Grouping datasets#
Now that we’ve explored how to effectively combined our data into a single DataFrame, we can explore a common set of operations for summarizing data based on shared characteristics. Let’s jump in with an example. Let’s say we have the following dataset that describes the number of car sales at a dealership over three years. In that time, there were 9 employees who each worked there for a year, and different years had different numbers of employees.
import pandas as pd
sales = pd.DataFrame(
data={
"employee": [
"Katrina",
"Guanyu",
"Jan",
"Roman",
"Jacqueline",
"Paola",
"Esperanza",
"Alaina",
"Egweyn",
],
"sales": [14, 17, 6, 12, 8, 3, 7, 15, 5],
"year": [2018, 2019, 2020, 2018, 2020, 2019, 2019, 2020, 2020],
}
)
sales
employee | sales | year | |
---|---|---|---|
0 | Katrina | 14 | 2018 |
1 | Guanyu | 17 | 2019 |
2 | Jan | 6 | 2020 |
3 | Roman | 12 | 2018 |
4 | Jacqueline | 8 | 2020 |
5 | Paola | 3 | 2019 |
6 | Esperanza | 7 | 2019 |
7 | Alaina | 15 | 2020 |
8 | Egweyn | 5 | 2020 |
We want to answer two questions:
What year was the best for the number of sales?
Which year was the best for the number of sales per employee?
Let’s start with Question 1. To answer this, we need to know how many sales there were in each year. We could do this manually, summing the values of sales for each year and reporting the results; but we couldn’t do this by hand practically if this list had 1 million entries in it. This is where the groupby
method shines.
Groupby:#
We can use a process that is facilitated by groupby
to (a) split the data into groups, (b) apply a function to the contents of each group independently, and then (c) combine the data back into a single DataFrame. The figure below shows how we can group by ‘year’, and sum the data from the ‘sales’ column, all in one simple expression.
sales_by_year = sales.groupby("year")["sales"].sum()
sales_by_year
year
2018 26
2019 27
2020 34
Name: sales, dtype: int64
From the data above, we can see that 2020 was clearly the best year for sales of the 3 years considered here.

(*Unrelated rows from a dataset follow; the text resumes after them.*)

theorem execCountTrayTx_keeps {l : Line} {a : Instant} {s : State} (hs : Keeps b s0 s) :
    KeepsOut b s0 (execCountTrayTx l a s) := by
  unfold execCountTrayTx
  refine Keeps.mk_out ?_
  refine Keeps.ite ?_ ?_
  · refine State.sendRound_keeps ?_
    exact hs
  · exact hs

theorem execConfirmTrayTx_keeps {l : Line} {a : Instant} {s : State} (hs : Keeps b s0 s) :
    KeepsOut b s0 (execConfirmTrayTx l a s) := by
  unfold execConfirmTrayTx
  refine Keeps.mk_out ?_
  refine Keeps.ite ?_ ?_
  · extract_lets -merge -underBinder x0
    have h1 : Keeps b s0 x0 := by
      refine Keeps.ite ?_ ?_
      · exact hs
      · refine State.withForming_keeps ?_
        exact hs
    clear_value x0
    refine State.sendRound_keeps ?_
    exact h1
  · exact hs

theorem State.readRound_keeps {s : State} {l : Line} {n : ℕ} {a3 : FormingBlock} {body : DiscBody} (hs : Keeps b s0 s) :
    Keeps b s0 (State.readRound s l n a3 body) := by
  unfold State.readRound
  extract_lets -merge -underBinder x0 x1
  have h2 : Keeps b s0 x1 := by
    refine State.withForming_keeps ?_
    exact hs
  clear_value x1
  refine State.sendForming_keeps ?_
  exact h2

theorem State.readFinal_keeps {s : State} {l : Line} {hdr : TrayHeader} {body : DiscBody} (hs : Keeps b s0 s) :
    Keeps b s0 (State.readFinal s l hdr body) := by
  unfold State.readFinal
  refine State.sendDecision_keeps ?_
  refine State.withForming_keeps ?_
  exact hs

theorem State.moveFirstData_keeps {s : State} (hs : Keeps b s0 s) :
    Keeps b s0 (State.moveFirstData s) := by
  unfold State.moveFirstData
  extract_lets -merge -underBinder x0 x1
  have h2 : Keeps b s0 x0 := by
    refine State.when_keeps ?_ ?_
    · exact hs
    · intro _ h3
      refine State.sendDecision_keeps ?_
      refine State.withForming_keeps ?_
      exact h3
  clear_value x0
  have h4 : Keeps b s0 x1 := by
    refine State.sendDecision_keeps ?_
    refine State.withForming_keeps ?_
    exact h2
  clear_value x1
  refine Keeps.ite ?_ ?_
  · refine State.each_keeps ?_ ?_
    · exact h4
    · intro _ _ h5
      refine Keeps.ite ?_ ?_
      · refine State.withLine_keeps ?_
        refine State.set_keeps ?_
        refine State.setLine_keeps ?_
        exact h5
      · exact h5
  · exact h2

theorem State.discoveryRx_keeps {s : State} {round : ℕ} {info : FrameInfo} {hdr : TrayHeader} {a4 : FormingBlock} {body : DiscBody}
    (hs : Keeps b s0 s) :
    Keeps b s0 (State.discoveryRx s round info hdr a4 body) := by
  unfold State.discoveryRx
  extract_lets -merge -underBinder x0
  try clear_value x0
  split
  · have h1 := Keeps.of_fst (b := b) (s := s0) ‹_ = (_, _)› (by
        refine State.admitFrame_keeps ?_ ?_
        · exact hs
        · intro _ _ h2
          refine State.emit_keeps ?_
          exact h2
      )
    refine Keeps.ite ?_ ?_
    · exact h1
    · refine Keeps.ite ?_ ?_
      · refine Keeps.ite ?_ ?_
        · refine State.dropCold_keeps ?_
          exact h1
        · refine State.passDamaged_keeps ?_
          exact h1
      · extract_lets -merge -underBinder x3 x4 x5 x6 x7 x8 x9 x10 x11 x12 x13 x14 x15 x16 x17 x18 x19 x20 x21 x22
        try clear_value x9
        try clear_value x10
        try clear_value x14
        try clear_value x15
        try clear_value x17
        try clear_value x18
        try clear_value x19
        try clear_value x21
        have h23 : Keeps b s0 x3 := by
          refine State.readInaug_keeps ?_
          exact h1
        clear_value x3
        have h24 : Keeps b s0 x4 := by
          refine State.when_keeps ?_ ?_
          · exact h23
          · intro _ h25
            refine State.moveFirstData_keeps ?_
            exact h25
        clear_value x4
        have h26 : ∀ (y0 : State) (y1 : DiscBody), Keeps b s0 y0 → Keeps b s0 (x5 y0 y1) := by
          intro _ _ h27
          refine Keeps.ite ?_ ?_
          · extract_lets -merge -underBinder x28
            have h29 : Keeps b s0 x28 := by
              refine Keeps.ite ?_ ?_
              · refine State.readFinal_keeps ?_
                exact h27
              · refine State.readRound_keeps ?_
                exact h27
            clear_value x28
            refine State.adoptFrom_keeps ?_
            exact h29
          · exact h27
        clear_value x5
        have h30 : Keeps b s0 x6 := by
          refine State.takeReturn_keeps ?_
          exact h24
        clear_value x6
        have h31 : Keeps b s0 x7 := by
          refine State.when_keeps ?_ ?_
          · exact h30
          · intro _ h32
            refine State.emit_keeps ?_
            exact h32
        clear_value x7
        have h33 : Keeps b s0 x8 := by
          refine State.withLine_keeps ?_
          refine State.noteKey_keeps ?_
          exact h24
        clear_value x8
        have h34 : Keeps b s0 x11 := by
          refine State.openMark_keeps ?_
          refine State.withForming_keeps ?_
          refine State.cycleMismatch_keeps ?_
          exact h33
        clear_value x11
        have h35 : Keeps b s0 x12 := by
          refine State.openTray_keeps ?_
          refine State.learnEpoch_keeps ?_
          refine State.meetDiscovery_keeps ?_
          exact h33
        clear_value x12
        have h36 : Keeps b s0 x13 := by
          refine State.openMark_keeps ?_
          refine State.takeOutward_keeps ?_
          exact h35
        clear_value x13
        have h37 : Keeps b s0 x16 := by
          refine State.withLine_keeps ?_
          exact h36
        clear_value x16
        have h38 : Keeps b s0 x20 := by
          refine State.withForming_keeps ?_
          exact h37
        clear_value x20
        have h39 : Keeps b s0 x22 := by
          refine State.when_keeps ?_ ?_
          · exact h38
          · intro _ h40
            refine State.emit_keeps ?_
            exact h40
        clear_value x22
        refine Keeps.ite ?_ ?_
        · refine h26 _ _ ?_
          exact h31
        · refine Keeps.ite ?_ ?_
          · refine State.dropCold_keeps ?_
            refine State.noteKey_keeps ?_
            exact h24
          · refine Keeps.ite ?_ ?_
            · refine State.when_keeps ?_ ?_
              · exact h34
              · intro _ h41
                refine State.emit_keeps ?_
                exact h41
            · refine Keeps.ite ?_ ?_
              · refine h26 _ _ ?_
                exact h39
              · exact h39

Now let’s think through Question 2, above: which year was the best for the number of sales per employee? We need some additional data here. We need the data from Question 1 on the number of sales per year, but we also need to count how many employees there were each year:
employees_by_year = sales.groupby("year")["employee"].count()
employees_by_year
year
2018 2
2019 3
2020 4
Name: employee, dtype: int64
Now let’s combine these into a single DataFram. You don’t have to do this (in fact, programmatically there are often many ways of accomplishing your objective), but it will make the data easier to probe, especially if you had a larger dataset.
question_2_data = pd.merge(sales_by_year, employees_by_year, on="year", how="left")
question_2_data
sales | employee | |
---|---|---|
year | ||
2018 | 26 | 2 |
2019 | 27 | 3 |
2020 | 34 | 4 |
Now let’s compute the number of sales by employee:
question_2_data["sales_per_employee"] = (
question_2_data["sales"] / question_2_data["employee"]
)
question_2_data
sales | employee | sales_per_employee | |
---|---|---|---|
year | |||
2018 | 26 | 2 | 13.0 |
2019 | 27 | 3 | 9.0 |
2020 | 34 | 4 | 8.5 |
And there we have our answer to Question 2 - the best year for the number of sales by employee was 2018 even though the total number of sales in 2020 was higher.